[Dataset excerpts]
++++++++

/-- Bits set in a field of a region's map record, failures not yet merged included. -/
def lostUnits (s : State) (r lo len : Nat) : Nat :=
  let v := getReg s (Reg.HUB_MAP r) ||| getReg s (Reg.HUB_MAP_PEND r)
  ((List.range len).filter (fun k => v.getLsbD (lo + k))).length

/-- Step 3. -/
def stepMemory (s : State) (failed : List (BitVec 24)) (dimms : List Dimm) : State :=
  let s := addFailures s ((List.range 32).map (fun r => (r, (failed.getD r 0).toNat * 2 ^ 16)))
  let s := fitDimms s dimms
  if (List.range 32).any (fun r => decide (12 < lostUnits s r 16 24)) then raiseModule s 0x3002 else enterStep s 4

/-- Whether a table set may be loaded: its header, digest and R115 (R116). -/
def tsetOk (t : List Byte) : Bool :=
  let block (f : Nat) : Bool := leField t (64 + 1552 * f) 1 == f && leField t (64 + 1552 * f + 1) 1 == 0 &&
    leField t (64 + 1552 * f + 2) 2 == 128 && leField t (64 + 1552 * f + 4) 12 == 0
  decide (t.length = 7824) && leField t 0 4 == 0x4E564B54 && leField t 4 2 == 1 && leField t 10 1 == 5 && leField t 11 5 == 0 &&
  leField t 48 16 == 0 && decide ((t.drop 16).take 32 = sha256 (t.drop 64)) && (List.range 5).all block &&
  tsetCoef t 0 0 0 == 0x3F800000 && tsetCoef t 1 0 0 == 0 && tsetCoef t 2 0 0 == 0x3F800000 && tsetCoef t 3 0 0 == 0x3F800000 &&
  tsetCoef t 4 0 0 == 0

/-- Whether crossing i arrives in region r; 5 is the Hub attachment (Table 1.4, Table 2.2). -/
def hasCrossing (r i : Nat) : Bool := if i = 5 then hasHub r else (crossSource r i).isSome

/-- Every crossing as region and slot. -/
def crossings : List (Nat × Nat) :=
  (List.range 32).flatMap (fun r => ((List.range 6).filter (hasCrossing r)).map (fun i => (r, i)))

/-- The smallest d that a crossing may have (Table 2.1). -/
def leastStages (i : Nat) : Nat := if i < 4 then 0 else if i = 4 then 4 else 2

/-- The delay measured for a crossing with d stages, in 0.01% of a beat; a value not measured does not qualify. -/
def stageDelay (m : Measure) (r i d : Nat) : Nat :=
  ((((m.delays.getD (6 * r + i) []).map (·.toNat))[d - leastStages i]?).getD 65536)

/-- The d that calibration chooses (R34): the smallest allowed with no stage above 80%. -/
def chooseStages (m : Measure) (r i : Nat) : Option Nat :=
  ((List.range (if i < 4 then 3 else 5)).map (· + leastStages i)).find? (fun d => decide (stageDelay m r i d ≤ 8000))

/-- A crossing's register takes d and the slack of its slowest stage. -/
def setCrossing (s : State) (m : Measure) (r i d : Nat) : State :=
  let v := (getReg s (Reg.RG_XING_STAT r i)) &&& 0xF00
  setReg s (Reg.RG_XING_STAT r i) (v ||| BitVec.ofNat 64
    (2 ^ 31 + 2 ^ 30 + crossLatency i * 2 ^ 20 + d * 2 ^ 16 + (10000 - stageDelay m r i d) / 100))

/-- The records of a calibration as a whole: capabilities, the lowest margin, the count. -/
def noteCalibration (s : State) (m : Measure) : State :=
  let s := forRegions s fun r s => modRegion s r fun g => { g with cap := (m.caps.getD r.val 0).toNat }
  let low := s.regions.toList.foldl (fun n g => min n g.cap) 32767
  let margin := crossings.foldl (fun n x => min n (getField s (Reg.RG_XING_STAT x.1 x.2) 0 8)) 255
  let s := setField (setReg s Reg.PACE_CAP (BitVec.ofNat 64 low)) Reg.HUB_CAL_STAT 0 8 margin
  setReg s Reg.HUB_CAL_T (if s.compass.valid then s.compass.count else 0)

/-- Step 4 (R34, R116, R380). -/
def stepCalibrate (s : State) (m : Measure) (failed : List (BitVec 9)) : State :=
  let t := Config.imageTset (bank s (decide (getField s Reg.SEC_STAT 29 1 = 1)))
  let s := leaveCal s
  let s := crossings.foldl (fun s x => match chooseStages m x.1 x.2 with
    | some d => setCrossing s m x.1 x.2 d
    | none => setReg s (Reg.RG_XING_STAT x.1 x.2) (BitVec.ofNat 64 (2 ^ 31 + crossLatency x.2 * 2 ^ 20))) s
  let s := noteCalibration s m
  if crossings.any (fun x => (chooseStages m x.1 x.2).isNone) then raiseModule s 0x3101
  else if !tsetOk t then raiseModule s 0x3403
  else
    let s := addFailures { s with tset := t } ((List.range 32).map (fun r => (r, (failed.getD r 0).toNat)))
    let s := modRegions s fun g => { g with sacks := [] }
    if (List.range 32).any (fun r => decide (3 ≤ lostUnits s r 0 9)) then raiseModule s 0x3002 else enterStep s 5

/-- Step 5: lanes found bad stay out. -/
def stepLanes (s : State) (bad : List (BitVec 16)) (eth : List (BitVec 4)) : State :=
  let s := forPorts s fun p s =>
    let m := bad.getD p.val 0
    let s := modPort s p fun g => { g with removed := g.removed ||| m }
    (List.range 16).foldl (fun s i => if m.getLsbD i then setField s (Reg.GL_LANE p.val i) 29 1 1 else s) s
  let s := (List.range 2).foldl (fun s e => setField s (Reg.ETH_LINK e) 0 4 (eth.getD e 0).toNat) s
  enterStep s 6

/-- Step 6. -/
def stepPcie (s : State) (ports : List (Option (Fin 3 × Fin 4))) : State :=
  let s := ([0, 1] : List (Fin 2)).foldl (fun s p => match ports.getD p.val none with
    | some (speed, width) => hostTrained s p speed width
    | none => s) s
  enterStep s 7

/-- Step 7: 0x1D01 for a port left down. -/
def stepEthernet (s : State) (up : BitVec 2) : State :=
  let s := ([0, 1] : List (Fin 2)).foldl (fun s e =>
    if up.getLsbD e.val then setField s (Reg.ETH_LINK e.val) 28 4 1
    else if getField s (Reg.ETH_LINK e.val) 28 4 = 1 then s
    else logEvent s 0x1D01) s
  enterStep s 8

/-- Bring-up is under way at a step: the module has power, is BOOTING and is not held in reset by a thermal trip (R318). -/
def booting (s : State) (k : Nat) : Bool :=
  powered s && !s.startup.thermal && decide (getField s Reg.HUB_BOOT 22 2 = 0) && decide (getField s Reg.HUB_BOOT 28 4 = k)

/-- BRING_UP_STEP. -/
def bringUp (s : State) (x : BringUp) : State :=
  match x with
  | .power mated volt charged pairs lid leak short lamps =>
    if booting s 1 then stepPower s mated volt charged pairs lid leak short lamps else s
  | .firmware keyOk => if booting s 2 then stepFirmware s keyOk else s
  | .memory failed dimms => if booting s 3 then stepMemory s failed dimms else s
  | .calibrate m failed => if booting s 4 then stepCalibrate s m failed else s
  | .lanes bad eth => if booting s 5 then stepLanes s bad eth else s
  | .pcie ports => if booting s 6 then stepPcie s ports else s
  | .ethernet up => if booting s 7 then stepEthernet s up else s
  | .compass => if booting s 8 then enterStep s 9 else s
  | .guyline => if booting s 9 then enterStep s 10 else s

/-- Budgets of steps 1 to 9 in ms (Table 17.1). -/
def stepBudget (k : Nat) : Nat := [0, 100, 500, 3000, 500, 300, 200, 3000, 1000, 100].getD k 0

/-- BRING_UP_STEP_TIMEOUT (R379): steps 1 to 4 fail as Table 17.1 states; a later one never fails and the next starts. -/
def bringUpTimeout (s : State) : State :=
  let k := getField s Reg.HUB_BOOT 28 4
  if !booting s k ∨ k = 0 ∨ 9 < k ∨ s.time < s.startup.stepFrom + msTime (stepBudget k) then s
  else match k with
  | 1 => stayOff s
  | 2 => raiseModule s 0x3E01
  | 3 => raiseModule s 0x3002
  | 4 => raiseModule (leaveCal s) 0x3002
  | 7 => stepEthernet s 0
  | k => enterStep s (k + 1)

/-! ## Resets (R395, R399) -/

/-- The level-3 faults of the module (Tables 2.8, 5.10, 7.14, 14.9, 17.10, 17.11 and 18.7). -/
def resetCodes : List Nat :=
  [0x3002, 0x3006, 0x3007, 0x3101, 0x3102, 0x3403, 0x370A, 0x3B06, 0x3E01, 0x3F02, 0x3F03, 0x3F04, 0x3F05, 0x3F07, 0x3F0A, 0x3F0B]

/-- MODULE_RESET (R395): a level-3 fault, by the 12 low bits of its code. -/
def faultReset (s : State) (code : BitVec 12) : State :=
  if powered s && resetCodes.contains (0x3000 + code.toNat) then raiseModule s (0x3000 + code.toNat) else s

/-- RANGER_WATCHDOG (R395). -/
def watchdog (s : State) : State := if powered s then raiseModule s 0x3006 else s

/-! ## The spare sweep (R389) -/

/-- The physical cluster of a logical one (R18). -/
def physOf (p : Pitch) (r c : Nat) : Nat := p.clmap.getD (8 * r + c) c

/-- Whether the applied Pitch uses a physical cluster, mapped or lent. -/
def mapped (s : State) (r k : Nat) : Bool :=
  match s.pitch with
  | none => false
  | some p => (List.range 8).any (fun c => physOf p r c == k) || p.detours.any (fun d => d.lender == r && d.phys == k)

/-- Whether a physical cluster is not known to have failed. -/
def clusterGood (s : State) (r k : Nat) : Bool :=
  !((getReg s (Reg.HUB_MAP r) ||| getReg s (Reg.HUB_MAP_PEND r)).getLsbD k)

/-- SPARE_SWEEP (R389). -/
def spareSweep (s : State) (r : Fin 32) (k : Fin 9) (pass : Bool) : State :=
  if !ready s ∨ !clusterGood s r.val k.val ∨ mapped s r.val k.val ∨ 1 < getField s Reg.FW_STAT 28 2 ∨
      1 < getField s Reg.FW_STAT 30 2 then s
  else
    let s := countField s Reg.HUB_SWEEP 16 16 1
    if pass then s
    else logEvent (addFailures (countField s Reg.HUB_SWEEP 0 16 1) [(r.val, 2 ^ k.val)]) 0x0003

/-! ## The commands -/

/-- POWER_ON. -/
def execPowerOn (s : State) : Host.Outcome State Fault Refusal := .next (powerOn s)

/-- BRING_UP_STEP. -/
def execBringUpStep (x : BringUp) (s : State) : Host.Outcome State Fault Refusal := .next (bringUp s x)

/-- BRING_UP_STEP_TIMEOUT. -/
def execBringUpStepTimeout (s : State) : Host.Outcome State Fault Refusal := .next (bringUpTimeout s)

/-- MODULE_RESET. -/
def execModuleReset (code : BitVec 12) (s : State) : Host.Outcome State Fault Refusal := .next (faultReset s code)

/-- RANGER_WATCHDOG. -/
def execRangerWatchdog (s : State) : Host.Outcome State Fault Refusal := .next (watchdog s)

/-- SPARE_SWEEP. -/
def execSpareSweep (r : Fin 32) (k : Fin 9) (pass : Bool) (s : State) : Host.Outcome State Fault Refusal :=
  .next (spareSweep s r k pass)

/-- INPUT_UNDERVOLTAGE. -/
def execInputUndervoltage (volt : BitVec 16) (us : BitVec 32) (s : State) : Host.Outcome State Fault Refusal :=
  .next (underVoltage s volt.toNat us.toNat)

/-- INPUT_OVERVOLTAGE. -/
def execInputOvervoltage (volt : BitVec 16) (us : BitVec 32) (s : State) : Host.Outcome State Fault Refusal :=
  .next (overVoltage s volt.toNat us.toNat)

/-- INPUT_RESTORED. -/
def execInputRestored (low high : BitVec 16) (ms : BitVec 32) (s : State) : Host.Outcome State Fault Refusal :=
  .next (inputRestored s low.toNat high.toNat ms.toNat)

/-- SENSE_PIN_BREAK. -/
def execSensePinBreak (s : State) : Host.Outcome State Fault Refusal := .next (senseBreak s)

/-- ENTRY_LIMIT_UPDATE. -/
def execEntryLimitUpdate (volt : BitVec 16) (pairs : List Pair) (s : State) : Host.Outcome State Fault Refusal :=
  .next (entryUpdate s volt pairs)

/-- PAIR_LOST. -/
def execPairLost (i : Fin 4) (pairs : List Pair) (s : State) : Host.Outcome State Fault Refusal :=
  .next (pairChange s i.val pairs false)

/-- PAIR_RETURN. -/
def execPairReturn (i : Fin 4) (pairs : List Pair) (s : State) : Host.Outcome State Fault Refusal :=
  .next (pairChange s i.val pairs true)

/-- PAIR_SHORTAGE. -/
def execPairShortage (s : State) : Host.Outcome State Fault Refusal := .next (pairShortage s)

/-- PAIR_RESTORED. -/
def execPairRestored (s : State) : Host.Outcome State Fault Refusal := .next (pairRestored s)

++++++++

◆ Brief: In the entries above, find each line with "leak" and copy it.

◆ Answer to this exercise:
  | .power mated volt charged pairs lid leak short lamps =>
    if booting s 1 then stepPower s mated volt charged pairs lid leak short lamps else s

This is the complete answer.